=== Exercise ===
For the records below, tally the lines that contain "addr" and give only that number.

· · · · · · ·

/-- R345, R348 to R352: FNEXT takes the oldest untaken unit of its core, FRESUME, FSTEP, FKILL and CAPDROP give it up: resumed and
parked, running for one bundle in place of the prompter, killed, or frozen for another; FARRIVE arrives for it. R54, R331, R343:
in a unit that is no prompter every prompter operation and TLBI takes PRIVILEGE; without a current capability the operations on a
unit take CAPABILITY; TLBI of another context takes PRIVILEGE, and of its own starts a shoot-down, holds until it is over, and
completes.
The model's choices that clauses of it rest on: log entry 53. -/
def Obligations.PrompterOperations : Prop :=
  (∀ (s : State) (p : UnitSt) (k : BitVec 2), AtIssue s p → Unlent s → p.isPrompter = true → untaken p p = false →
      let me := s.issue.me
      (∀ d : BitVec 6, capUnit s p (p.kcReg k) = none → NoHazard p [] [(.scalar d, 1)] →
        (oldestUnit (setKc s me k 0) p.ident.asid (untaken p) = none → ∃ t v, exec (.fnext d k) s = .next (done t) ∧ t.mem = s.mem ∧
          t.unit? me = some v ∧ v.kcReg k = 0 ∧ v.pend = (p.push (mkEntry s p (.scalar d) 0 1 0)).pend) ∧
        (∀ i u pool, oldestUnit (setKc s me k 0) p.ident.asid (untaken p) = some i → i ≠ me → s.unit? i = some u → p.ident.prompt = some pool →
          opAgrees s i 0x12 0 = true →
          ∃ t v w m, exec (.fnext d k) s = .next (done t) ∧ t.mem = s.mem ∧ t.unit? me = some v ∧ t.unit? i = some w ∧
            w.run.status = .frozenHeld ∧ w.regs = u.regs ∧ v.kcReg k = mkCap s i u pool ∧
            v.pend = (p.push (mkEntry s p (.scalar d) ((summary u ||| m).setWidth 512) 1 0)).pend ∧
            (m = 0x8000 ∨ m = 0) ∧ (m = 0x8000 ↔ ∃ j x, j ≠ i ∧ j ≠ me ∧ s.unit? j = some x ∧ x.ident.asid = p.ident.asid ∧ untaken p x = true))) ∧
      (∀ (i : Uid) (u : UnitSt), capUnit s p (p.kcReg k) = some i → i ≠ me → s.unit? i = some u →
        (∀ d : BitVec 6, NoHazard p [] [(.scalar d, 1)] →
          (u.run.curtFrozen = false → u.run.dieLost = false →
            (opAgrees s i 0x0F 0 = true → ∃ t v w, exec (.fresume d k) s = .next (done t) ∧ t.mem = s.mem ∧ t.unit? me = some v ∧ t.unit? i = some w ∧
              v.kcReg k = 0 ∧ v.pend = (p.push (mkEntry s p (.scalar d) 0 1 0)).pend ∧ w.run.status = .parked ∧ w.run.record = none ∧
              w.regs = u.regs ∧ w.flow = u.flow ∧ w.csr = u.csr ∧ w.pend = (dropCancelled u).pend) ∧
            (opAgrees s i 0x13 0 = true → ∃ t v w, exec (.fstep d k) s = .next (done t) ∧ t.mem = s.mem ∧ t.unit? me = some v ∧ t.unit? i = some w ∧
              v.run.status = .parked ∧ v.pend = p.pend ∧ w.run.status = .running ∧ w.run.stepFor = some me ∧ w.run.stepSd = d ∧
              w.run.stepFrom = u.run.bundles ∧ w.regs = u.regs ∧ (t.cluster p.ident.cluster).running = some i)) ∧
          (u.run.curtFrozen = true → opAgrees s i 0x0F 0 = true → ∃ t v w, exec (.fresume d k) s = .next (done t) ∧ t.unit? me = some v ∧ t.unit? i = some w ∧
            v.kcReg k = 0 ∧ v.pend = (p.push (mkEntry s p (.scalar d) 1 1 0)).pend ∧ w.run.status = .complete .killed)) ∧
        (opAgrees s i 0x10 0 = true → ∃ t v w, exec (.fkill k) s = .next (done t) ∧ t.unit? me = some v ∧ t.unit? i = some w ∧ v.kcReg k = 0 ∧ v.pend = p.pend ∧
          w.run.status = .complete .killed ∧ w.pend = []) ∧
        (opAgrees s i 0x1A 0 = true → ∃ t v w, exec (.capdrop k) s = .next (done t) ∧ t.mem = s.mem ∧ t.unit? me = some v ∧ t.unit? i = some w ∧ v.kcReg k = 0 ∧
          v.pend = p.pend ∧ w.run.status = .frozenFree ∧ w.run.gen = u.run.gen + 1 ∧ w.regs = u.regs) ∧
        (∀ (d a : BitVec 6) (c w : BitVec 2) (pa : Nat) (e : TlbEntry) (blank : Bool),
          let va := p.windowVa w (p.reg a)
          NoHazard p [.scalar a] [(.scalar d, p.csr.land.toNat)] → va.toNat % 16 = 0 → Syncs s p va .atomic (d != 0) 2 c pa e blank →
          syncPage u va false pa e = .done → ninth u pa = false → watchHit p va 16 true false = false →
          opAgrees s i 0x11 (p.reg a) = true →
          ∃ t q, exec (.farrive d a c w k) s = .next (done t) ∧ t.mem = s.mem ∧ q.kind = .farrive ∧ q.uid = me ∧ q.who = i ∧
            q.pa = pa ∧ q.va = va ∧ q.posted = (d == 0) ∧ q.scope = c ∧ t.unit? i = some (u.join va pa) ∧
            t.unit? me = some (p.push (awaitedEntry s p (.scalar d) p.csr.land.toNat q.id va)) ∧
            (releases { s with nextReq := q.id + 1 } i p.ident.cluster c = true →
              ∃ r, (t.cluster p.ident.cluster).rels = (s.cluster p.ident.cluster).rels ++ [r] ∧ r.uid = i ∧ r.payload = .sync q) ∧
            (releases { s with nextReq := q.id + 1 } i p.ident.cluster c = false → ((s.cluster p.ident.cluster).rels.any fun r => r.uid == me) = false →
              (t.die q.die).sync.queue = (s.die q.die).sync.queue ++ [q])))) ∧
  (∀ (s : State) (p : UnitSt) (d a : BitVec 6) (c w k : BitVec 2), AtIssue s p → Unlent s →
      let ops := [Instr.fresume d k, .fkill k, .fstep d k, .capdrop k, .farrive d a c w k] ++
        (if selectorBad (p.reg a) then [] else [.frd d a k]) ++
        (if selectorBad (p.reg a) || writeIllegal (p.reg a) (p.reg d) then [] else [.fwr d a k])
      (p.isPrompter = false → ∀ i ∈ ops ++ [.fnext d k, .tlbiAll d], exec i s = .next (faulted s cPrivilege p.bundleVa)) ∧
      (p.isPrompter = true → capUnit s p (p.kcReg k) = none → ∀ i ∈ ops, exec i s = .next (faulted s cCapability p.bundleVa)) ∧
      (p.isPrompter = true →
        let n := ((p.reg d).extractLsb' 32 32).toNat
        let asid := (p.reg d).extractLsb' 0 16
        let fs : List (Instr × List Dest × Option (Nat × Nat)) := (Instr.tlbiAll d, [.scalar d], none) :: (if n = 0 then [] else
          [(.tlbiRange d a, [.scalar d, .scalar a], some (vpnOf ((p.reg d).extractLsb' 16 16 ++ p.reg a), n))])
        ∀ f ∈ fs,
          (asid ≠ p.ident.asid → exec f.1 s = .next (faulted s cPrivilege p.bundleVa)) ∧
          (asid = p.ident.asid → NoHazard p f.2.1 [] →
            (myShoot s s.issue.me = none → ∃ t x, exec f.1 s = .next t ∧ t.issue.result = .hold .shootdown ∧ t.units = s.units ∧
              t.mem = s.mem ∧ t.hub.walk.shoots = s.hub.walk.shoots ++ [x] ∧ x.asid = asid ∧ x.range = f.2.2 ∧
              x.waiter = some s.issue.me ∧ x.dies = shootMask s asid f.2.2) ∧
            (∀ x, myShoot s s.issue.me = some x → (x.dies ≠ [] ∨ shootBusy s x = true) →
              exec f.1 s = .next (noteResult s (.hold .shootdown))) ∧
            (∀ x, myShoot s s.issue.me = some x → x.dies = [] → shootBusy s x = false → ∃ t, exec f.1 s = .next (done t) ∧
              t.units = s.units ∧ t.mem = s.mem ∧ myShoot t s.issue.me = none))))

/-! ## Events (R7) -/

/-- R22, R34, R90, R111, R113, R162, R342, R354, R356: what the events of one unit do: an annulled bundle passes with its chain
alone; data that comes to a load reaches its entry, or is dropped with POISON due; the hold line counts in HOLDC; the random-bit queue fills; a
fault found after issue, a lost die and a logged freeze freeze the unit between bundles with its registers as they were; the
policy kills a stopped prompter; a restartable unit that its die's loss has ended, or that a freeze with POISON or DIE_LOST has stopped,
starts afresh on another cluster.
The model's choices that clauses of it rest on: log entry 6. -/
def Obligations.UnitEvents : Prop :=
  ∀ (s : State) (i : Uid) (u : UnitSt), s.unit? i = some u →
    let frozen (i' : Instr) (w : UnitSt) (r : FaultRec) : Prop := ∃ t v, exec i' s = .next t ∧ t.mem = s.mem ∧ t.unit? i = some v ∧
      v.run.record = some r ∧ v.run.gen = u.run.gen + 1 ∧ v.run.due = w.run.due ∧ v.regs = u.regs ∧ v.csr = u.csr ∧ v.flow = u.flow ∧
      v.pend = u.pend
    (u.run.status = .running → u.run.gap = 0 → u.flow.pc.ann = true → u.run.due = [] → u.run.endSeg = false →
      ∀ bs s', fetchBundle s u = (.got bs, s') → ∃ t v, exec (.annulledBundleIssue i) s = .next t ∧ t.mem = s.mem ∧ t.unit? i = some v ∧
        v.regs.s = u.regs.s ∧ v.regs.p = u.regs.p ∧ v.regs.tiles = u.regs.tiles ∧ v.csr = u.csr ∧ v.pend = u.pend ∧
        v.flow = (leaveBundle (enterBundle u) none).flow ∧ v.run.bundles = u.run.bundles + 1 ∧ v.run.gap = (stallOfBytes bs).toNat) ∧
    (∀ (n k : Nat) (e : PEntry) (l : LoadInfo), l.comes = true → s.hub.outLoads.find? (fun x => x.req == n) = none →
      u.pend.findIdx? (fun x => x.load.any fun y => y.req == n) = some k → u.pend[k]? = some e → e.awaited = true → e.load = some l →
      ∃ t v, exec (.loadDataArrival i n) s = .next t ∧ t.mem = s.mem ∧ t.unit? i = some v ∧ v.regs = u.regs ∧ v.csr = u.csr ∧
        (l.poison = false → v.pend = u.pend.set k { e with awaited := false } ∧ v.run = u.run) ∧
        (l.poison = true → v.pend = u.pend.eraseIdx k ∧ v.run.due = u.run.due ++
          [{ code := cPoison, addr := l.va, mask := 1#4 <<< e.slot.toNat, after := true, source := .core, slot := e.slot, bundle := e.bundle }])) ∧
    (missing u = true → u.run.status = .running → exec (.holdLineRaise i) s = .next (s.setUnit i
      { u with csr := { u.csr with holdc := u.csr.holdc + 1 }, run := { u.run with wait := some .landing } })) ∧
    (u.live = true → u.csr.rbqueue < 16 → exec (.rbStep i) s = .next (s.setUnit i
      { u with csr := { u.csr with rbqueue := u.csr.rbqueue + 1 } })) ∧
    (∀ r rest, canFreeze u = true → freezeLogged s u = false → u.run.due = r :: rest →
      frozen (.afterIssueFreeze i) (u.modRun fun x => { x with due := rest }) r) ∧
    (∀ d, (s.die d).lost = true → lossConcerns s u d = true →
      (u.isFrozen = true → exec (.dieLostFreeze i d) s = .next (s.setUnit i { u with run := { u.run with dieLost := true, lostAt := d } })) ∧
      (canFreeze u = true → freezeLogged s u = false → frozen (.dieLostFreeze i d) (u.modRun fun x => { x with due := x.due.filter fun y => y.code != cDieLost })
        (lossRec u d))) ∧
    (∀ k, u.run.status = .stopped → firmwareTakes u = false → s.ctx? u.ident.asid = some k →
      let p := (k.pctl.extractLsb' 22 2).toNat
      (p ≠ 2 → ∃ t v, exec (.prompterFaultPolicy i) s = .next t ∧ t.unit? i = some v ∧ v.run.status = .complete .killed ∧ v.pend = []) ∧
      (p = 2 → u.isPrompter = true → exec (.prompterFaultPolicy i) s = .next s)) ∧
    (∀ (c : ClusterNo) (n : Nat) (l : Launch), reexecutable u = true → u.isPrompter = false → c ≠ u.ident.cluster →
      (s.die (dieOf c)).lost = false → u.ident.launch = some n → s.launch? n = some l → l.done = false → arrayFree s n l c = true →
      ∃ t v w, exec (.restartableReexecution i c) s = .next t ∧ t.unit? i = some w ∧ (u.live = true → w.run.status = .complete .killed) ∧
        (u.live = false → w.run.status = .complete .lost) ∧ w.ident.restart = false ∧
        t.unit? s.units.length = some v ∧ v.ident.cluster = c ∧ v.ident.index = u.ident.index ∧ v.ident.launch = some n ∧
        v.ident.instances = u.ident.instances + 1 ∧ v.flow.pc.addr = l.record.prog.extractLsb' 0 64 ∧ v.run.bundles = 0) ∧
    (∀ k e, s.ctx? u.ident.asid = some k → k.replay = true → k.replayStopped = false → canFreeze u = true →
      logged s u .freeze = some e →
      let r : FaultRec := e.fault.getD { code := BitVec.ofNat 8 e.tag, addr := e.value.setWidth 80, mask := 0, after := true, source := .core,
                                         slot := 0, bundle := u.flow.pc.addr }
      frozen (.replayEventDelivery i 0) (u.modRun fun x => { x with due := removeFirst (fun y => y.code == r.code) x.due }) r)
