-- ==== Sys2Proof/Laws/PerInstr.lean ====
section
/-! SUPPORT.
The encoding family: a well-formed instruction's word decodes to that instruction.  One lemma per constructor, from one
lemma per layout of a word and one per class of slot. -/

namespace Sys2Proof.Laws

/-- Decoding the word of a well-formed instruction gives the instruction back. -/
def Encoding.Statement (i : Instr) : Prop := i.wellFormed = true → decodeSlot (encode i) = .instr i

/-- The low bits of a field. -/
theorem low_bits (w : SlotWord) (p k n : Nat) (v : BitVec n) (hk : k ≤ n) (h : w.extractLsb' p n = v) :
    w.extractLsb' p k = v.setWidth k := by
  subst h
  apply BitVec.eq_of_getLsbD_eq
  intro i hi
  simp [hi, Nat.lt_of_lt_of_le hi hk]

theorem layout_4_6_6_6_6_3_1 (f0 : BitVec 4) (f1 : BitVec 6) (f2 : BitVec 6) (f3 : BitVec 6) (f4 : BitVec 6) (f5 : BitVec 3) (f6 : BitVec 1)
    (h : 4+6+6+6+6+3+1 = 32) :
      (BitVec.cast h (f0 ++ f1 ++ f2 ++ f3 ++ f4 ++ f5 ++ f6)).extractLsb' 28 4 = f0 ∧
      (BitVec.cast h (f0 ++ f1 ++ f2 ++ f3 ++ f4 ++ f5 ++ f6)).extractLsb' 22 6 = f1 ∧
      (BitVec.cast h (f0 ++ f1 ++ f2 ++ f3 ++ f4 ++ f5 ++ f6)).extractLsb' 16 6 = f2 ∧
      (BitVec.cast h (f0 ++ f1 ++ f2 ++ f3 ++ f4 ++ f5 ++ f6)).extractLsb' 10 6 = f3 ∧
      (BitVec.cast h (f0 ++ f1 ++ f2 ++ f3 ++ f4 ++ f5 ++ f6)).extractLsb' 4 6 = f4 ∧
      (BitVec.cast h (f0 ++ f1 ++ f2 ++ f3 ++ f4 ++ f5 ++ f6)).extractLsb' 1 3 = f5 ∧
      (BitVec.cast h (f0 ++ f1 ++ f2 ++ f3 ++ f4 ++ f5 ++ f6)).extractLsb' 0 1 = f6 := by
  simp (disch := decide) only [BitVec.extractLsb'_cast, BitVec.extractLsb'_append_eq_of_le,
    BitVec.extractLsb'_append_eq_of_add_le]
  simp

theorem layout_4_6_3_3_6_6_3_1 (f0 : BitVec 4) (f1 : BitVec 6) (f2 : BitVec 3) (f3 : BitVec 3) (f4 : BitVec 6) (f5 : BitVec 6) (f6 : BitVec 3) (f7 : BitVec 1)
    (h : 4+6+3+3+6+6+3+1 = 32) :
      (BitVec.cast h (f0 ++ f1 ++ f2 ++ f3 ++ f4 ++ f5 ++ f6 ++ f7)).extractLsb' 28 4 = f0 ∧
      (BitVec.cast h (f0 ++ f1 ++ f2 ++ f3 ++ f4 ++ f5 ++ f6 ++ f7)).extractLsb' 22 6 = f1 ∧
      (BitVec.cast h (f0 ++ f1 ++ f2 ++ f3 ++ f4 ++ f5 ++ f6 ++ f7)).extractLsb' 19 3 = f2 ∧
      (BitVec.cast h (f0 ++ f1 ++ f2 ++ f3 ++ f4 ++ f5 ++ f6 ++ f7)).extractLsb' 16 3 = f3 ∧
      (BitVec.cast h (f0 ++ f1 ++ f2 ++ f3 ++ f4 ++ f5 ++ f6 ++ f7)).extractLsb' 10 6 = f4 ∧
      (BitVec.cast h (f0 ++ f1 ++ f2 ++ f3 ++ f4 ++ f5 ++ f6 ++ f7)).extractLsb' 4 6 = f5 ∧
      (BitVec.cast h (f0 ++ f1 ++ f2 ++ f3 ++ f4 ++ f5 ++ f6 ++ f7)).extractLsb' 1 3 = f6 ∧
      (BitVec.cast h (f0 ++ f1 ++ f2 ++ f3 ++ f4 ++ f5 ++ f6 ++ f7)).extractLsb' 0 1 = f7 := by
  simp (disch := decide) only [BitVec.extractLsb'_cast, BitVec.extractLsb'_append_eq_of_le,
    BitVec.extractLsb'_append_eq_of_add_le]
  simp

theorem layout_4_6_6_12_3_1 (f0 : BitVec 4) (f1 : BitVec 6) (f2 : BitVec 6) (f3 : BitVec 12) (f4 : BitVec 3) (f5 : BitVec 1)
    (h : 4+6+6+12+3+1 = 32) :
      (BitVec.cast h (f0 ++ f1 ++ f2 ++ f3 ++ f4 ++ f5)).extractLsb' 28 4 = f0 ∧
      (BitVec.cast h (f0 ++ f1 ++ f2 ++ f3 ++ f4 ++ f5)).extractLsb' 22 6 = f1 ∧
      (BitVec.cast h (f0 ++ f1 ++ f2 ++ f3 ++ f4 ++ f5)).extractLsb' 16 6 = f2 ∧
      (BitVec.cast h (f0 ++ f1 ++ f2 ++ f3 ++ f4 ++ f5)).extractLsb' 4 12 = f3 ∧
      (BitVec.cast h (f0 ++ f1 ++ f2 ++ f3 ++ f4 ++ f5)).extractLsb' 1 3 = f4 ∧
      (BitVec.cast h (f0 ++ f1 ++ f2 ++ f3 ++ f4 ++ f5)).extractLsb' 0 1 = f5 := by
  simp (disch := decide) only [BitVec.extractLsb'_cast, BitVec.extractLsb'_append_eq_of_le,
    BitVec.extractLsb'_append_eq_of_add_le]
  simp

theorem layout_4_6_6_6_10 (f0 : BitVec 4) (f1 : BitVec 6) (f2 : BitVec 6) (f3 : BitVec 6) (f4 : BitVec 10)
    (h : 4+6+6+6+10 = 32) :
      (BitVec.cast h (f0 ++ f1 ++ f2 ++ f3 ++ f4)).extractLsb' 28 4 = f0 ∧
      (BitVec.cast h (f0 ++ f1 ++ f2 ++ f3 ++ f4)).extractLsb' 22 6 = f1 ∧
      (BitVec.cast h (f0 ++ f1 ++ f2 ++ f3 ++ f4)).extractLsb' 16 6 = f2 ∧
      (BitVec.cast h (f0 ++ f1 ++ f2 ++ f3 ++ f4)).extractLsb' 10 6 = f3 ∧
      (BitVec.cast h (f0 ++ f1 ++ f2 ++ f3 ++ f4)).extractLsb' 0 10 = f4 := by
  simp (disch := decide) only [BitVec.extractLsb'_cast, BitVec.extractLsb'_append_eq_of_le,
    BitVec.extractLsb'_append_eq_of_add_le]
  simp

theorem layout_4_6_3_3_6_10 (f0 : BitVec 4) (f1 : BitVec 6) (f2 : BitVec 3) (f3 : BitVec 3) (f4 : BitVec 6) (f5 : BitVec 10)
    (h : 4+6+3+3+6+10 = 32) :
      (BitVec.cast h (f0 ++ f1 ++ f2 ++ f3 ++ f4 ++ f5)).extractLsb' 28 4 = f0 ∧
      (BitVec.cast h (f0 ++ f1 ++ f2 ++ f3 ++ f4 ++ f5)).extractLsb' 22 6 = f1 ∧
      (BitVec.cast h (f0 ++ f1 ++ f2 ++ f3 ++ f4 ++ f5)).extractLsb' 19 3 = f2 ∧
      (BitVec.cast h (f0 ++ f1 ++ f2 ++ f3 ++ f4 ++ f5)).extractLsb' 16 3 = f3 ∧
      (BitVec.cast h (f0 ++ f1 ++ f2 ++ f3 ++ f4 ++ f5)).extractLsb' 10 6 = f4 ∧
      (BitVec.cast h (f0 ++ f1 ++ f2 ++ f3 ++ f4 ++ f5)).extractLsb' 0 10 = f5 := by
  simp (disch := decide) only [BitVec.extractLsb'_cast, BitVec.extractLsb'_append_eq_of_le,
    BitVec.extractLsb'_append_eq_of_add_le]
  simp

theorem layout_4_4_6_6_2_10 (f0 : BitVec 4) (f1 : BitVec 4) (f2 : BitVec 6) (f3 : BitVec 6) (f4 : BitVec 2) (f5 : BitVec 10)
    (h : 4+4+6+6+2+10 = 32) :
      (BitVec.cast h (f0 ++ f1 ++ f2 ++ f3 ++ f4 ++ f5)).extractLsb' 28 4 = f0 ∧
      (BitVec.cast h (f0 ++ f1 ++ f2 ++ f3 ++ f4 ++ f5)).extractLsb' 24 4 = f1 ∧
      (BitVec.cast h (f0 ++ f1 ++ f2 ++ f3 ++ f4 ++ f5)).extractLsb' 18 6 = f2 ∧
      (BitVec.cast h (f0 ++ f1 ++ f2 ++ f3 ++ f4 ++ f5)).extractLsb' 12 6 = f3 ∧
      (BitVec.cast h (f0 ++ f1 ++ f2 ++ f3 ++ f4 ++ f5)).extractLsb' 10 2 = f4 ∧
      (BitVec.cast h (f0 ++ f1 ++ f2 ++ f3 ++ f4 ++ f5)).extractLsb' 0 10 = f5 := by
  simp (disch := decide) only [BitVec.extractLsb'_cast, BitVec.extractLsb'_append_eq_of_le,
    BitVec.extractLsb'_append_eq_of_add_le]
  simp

· · · · · · ·

=== Response to the task ===
4